Recorded information: Begin
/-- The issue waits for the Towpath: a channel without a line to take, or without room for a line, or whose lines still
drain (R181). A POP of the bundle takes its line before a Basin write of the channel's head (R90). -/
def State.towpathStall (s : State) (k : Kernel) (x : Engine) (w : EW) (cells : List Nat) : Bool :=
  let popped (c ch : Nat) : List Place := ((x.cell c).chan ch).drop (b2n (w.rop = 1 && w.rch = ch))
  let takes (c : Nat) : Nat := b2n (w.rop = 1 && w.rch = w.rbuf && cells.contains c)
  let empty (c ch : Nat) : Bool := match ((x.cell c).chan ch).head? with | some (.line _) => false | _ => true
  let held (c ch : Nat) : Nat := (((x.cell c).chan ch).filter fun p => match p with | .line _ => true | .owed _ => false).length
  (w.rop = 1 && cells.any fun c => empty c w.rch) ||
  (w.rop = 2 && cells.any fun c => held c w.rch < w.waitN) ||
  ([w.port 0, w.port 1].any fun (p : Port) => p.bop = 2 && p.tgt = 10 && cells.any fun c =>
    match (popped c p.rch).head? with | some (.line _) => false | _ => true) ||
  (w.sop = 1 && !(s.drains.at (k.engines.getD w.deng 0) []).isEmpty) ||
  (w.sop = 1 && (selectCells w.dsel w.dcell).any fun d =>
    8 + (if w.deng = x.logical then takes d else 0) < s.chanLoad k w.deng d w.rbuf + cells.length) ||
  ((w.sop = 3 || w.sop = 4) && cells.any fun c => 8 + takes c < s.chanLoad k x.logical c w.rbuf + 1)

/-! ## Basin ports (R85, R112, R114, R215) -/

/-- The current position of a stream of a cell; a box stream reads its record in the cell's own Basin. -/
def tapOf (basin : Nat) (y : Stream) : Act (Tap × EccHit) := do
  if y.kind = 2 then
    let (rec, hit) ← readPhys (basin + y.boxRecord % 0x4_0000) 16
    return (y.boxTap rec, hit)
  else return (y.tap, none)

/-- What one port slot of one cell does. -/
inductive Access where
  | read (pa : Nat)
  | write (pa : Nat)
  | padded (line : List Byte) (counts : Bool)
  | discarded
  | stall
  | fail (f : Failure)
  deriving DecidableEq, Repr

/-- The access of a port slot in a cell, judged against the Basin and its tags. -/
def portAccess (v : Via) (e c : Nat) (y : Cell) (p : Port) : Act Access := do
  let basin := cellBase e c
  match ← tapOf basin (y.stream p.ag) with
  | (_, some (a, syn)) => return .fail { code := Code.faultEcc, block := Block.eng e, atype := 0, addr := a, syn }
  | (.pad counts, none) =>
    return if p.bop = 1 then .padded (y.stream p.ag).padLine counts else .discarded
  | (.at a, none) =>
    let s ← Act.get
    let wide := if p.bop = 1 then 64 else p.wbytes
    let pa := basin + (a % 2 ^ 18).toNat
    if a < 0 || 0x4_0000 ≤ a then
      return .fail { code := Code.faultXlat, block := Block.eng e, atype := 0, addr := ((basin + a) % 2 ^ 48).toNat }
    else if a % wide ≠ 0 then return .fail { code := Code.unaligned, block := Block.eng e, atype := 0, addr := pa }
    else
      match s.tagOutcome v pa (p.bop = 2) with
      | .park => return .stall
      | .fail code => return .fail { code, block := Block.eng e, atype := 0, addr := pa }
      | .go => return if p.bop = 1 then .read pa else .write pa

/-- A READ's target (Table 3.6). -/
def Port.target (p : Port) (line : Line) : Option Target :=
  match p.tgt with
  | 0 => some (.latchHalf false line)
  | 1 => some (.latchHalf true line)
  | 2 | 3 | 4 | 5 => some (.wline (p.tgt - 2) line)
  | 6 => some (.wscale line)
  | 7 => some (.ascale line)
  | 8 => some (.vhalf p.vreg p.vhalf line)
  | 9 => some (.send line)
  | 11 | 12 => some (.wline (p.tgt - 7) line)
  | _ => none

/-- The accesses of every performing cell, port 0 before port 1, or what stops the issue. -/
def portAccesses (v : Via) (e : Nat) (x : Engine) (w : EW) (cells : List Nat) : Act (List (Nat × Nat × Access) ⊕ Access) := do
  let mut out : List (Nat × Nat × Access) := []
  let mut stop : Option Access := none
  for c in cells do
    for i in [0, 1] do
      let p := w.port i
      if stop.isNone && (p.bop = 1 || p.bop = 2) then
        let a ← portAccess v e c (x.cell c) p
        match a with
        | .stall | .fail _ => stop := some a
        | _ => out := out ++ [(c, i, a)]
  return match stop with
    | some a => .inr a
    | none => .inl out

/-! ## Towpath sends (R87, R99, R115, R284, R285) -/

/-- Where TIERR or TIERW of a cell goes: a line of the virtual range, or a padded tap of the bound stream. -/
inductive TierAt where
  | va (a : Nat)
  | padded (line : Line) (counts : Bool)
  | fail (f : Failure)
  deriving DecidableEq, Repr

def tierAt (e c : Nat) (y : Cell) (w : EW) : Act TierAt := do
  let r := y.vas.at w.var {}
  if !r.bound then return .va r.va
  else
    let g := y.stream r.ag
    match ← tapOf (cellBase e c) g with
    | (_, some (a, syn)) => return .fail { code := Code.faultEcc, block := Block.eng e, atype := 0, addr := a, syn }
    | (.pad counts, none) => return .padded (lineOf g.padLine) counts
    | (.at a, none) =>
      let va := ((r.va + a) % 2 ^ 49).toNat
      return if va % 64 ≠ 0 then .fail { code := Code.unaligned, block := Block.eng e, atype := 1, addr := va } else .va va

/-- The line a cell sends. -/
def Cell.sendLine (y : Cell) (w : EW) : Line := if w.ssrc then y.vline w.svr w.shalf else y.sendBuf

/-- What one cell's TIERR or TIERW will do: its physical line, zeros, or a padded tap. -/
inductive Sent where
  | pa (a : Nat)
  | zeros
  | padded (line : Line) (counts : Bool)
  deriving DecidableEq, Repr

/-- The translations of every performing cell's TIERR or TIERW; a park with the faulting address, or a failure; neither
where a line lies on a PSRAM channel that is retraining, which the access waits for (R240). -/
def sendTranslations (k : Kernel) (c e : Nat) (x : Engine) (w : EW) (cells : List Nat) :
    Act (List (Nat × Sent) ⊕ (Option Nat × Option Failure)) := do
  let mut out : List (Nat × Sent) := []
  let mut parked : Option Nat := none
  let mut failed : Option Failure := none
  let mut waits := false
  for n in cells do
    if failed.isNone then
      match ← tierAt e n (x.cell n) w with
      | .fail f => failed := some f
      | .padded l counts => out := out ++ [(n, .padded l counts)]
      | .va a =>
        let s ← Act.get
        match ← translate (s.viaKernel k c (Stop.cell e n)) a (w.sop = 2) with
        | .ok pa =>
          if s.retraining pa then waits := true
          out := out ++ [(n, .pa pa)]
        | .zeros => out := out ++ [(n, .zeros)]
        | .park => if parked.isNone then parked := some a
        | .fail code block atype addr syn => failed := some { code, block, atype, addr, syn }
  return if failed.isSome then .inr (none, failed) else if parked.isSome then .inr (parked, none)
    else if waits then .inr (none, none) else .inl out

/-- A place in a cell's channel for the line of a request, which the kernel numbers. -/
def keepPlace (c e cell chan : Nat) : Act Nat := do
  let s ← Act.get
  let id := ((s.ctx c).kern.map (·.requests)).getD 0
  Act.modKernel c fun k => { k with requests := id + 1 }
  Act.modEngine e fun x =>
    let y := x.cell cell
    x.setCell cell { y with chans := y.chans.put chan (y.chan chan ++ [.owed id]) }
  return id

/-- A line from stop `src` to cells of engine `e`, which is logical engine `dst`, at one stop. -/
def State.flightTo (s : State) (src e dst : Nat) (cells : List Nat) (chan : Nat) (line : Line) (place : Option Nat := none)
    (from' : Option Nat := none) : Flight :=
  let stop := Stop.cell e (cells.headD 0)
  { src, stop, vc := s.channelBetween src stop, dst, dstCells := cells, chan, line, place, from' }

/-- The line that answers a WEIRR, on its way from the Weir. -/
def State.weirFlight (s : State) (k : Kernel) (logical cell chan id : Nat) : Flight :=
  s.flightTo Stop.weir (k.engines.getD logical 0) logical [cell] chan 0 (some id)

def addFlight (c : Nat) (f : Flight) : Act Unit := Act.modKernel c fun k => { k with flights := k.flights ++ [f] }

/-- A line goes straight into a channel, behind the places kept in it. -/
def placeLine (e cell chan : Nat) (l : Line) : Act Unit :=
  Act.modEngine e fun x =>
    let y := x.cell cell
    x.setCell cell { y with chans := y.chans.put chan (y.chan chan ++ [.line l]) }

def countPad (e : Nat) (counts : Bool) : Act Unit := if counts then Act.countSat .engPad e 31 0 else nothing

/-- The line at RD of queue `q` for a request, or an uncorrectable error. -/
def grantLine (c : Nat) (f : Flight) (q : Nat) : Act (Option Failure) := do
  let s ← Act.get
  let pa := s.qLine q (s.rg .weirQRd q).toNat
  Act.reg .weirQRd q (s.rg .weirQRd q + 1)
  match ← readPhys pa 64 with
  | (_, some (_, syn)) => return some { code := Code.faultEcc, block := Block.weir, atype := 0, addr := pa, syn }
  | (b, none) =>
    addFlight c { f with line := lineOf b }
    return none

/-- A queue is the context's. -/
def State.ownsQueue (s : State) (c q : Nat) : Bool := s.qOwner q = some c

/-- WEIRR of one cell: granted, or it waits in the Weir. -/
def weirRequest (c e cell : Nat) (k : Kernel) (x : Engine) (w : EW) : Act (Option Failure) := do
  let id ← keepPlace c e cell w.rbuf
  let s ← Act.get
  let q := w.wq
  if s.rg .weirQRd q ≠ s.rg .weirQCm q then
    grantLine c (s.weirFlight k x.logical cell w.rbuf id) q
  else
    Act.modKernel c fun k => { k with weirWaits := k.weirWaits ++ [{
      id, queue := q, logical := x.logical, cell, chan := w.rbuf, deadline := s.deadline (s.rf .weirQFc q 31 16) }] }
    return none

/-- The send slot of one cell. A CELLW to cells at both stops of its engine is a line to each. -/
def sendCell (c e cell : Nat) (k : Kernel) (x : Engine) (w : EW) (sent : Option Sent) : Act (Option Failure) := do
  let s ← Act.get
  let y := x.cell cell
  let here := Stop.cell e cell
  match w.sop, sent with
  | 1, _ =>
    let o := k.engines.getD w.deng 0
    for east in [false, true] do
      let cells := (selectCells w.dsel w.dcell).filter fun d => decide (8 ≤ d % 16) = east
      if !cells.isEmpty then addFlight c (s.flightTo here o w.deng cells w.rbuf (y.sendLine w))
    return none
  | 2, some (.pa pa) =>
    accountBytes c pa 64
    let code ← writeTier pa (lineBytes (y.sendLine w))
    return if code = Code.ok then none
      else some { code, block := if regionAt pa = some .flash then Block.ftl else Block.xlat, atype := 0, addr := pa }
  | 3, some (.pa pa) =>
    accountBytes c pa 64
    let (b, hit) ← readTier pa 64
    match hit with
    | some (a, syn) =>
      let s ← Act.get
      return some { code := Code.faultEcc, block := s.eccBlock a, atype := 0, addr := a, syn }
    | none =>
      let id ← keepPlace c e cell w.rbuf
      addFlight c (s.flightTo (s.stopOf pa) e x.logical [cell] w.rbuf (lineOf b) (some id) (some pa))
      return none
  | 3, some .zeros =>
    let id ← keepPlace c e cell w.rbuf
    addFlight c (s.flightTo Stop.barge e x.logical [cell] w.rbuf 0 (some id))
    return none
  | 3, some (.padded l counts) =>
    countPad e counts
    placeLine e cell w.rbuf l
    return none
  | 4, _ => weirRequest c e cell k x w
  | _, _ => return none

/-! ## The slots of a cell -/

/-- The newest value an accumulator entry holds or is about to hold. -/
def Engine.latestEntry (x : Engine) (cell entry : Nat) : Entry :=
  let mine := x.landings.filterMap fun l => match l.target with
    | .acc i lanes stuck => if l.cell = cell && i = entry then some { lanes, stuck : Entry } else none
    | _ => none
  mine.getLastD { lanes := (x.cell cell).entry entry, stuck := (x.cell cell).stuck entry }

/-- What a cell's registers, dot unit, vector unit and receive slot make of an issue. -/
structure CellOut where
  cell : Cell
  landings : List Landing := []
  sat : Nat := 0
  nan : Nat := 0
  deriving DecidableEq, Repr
Recorded information: End
Recorded information: Begin
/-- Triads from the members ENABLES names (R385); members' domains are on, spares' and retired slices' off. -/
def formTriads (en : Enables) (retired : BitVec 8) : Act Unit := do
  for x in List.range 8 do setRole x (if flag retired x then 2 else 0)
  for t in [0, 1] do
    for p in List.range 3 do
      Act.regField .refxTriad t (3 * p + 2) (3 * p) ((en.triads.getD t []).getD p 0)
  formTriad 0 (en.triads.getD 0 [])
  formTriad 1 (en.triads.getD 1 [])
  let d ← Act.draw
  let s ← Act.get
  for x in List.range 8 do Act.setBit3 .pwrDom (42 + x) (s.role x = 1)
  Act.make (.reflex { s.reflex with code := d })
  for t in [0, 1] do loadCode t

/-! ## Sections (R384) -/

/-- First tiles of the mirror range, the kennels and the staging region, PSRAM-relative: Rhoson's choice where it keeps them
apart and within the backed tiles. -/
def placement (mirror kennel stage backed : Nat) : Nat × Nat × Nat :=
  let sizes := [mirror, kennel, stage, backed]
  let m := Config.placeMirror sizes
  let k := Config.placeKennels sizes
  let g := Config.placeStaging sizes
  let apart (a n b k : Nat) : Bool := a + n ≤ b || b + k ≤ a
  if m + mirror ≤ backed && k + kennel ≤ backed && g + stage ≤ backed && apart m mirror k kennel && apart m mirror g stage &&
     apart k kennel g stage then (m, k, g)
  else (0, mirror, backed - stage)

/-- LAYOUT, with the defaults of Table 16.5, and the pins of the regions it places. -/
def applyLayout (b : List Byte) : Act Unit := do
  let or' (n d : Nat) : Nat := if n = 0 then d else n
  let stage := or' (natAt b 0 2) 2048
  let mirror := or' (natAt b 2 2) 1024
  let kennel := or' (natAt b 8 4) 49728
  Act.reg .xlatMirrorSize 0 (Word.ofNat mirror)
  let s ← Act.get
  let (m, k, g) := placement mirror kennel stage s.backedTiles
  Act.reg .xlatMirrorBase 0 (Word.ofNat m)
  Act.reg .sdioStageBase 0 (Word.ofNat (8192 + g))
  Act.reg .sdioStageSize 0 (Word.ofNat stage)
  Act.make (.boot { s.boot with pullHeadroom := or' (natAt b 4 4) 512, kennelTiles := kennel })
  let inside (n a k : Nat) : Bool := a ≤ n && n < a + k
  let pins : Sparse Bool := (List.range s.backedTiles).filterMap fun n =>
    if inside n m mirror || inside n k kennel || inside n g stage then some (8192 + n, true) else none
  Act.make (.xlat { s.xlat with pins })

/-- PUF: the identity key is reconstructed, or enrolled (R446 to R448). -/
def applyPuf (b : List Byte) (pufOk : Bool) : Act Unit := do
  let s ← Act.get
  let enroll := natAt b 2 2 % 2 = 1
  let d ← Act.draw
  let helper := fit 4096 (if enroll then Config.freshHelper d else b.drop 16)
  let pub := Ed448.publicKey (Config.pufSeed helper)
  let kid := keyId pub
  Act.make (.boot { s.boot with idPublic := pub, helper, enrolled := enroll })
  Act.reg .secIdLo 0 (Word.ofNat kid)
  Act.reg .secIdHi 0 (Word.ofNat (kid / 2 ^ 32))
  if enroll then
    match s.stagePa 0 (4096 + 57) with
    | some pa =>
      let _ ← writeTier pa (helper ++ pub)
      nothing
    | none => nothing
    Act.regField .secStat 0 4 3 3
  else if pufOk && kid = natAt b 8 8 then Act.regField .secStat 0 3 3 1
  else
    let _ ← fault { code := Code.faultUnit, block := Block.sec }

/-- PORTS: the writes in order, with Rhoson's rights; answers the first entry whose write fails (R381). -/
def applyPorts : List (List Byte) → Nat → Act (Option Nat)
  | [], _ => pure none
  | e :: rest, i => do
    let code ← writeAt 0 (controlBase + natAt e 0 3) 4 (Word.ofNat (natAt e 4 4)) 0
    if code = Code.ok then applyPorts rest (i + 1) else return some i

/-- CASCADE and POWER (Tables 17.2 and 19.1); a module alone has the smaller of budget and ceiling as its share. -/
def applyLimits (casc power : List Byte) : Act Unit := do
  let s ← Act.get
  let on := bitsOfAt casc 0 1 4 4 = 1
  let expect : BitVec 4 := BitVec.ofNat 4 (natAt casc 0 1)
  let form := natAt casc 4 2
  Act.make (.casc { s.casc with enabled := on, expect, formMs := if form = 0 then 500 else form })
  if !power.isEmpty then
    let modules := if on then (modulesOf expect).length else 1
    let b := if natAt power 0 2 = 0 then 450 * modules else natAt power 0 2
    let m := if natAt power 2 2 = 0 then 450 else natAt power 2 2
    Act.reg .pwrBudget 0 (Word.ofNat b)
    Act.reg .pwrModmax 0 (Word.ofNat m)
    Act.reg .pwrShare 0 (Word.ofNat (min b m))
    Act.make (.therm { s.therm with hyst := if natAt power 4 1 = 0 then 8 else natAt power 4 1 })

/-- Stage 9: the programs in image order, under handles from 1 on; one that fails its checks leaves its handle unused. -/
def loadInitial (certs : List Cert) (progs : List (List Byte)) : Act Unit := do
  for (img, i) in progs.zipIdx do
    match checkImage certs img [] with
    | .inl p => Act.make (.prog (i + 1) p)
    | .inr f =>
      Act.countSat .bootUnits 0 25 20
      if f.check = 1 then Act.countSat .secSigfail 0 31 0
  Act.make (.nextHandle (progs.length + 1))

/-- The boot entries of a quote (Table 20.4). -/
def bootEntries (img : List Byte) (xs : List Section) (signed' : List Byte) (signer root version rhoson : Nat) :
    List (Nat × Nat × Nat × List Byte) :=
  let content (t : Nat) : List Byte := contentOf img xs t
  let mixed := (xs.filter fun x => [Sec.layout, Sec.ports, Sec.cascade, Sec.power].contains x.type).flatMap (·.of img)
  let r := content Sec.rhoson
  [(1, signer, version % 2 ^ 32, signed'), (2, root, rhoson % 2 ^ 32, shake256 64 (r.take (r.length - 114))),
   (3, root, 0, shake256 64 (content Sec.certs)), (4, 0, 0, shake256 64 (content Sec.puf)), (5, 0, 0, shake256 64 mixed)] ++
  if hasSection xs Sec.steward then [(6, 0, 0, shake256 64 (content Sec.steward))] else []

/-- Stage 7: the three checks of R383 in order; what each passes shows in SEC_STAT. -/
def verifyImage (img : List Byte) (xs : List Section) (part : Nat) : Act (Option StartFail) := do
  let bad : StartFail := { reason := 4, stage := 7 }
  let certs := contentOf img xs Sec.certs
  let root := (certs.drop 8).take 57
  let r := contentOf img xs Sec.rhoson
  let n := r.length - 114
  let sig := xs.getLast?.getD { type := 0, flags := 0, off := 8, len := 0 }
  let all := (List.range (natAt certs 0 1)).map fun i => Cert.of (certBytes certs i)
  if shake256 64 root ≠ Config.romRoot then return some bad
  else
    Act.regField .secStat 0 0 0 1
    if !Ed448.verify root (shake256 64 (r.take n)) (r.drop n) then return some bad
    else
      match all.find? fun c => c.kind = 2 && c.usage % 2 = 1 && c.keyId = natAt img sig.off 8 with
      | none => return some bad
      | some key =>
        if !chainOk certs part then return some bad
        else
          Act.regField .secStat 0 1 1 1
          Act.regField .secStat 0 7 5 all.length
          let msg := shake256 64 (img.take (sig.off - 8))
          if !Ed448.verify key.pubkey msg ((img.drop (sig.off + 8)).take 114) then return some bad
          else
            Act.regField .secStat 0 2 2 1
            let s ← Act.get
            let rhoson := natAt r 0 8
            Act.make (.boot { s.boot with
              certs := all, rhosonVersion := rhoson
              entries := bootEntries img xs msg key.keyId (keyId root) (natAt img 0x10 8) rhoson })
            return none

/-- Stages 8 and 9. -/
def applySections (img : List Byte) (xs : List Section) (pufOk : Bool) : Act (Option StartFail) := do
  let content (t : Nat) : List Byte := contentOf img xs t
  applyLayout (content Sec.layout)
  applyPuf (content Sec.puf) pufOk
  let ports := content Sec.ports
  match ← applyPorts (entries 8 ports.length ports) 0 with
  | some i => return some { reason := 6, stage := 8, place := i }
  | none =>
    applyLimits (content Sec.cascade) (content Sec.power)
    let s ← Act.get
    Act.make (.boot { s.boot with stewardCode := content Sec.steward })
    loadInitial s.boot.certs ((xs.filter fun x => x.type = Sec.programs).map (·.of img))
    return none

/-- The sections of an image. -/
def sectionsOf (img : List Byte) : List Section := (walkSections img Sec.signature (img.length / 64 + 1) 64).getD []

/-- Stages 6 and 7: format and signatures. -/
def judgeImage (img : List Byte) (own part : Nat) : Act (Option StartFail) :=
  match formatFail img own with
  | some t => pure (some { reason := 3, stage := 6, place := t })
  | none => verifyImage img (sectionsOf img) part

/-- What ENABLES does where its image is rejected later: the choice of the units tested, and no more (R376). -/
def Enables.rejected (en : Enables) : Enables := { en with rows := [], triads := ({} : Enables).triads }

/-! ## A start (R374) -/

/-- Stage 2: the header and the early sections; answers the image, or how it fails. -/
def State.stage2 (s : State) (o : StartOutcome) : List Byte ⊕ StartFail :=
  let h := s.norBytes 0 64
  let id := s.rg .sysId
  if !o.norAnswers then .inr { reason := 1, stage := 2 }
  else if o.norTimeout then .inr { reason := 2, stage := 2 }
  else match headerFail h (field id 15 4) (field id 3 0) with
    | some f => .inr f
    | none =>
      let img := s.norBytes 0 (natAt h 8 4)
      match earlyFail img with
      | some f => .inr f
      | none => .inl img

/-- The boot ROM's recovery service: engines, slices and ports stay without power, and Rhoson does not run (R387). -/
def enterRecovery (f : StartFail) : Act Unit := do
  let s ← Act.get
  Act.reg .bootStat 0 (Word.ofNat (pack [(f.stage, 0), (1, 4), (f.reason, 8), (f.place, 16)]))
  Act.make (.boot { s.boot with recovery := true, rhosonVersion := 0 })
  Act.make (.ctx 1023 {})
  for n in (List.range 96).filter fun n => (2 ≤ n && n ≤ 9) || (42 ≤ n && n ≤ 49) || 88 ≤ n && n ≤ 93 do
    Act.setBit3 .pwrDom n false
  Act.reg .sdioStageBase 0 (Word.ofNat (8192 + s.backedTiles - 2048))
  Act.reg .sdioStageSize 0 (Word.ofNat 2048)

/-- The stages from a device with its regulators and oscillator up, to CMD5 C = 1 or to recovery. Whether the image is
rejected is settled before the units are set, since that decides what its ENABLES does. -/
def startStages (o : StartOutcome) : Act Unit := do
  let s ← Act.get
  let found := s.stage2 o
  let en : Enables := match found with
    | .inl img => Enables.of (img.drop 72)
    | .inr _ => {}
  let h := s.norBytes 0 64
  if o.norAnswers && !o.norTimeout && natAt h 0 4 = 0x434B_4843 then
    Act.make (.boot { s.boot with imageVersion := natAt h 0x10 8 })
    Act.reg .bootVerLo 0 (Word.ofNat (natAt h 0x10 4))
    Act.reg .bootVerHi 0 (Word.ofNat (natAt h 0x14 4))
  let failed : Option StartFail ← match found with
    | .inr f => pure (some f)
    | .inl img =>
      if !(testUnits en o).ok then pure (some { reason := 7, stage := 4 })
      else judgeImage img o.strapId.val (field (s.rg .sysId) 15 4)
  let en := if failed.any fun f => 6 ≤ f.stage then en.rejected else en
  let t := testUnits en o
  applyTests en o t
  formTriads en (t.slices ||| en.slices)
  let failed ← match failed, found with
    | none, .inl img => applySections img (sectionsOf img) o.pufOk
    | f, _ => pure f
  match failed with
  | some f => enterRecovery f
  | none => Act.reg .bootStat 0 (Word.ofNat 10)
Recorded information: End
* **Exercise aim**:
Take the lines above from the one containing "cell sends. -/" down to the one containing "kernel numbers. -/", and transcribe them exactly, both ends included.

* **Solution to the problem**:
/-- The line a cell sends. -/
def Cell.sendLine (y : Cell) (w : EW) : Line := if w.ssrc then y.vline w.svr w.shalf else y.sendBuf

/-- What one cell's TIERR or TIERW will do: its physical line, zeros, or a padded tap. -/
inductive Sent where
  | pa (a : Nat)
  | zeros
  | padded (line : Line) (counts : Bool)
  deriving DecidableEq, Repr

/-- The translations of every performing cell's TIERR or TIERW; a park with the faulting address, or a failure; neither
where a line lies on a PSRAM channel that is retraining, which the access waits for (R240). -/
def sendTranslations (k : Kernel) (c e : Nat) (x : Engine) (w : EW) (cells : List Nat) :
    Act (List (Nat × Sent) ⊕ (Option Nat × Option Failure)) := do
  let mut out : List (Nat × Sent) := []
  let mut parked : Option Nat := none
  let mut failed : Option Failure := none
  let mut waits := false
  for n in cells do
    if failed.isNone then
      match ← tierAt e n (x.cell n) w with
      | .fail f => failed := some f
      | .padded l counts => out := out ++ [(n, .padded l counts)]
      | .va a =>
        let s ← Act.get
        match ← translate (s.viaKernel k c (Stop.cell e n)) a (w.sop = 2) with
        | .ok pa =>
          if s.retraining pa then waits := true
          out := out ++ [(n, .pa pa)]
        | .zeros => out := out ++ [(n, .zeros)]
        | .park => if parked.isNone then parked := some a
        | .fail code block atype addr syn => failed := some { code, block, atype, addr, syn }
  return if failed.isSome then .inr (none, failed) else if parked.isSome then .inr (parked, none)
    else if waits then .inr (none, none) else .inl out

/-- A place in a cell's channel for the line of a request, which the kernel numbers. -/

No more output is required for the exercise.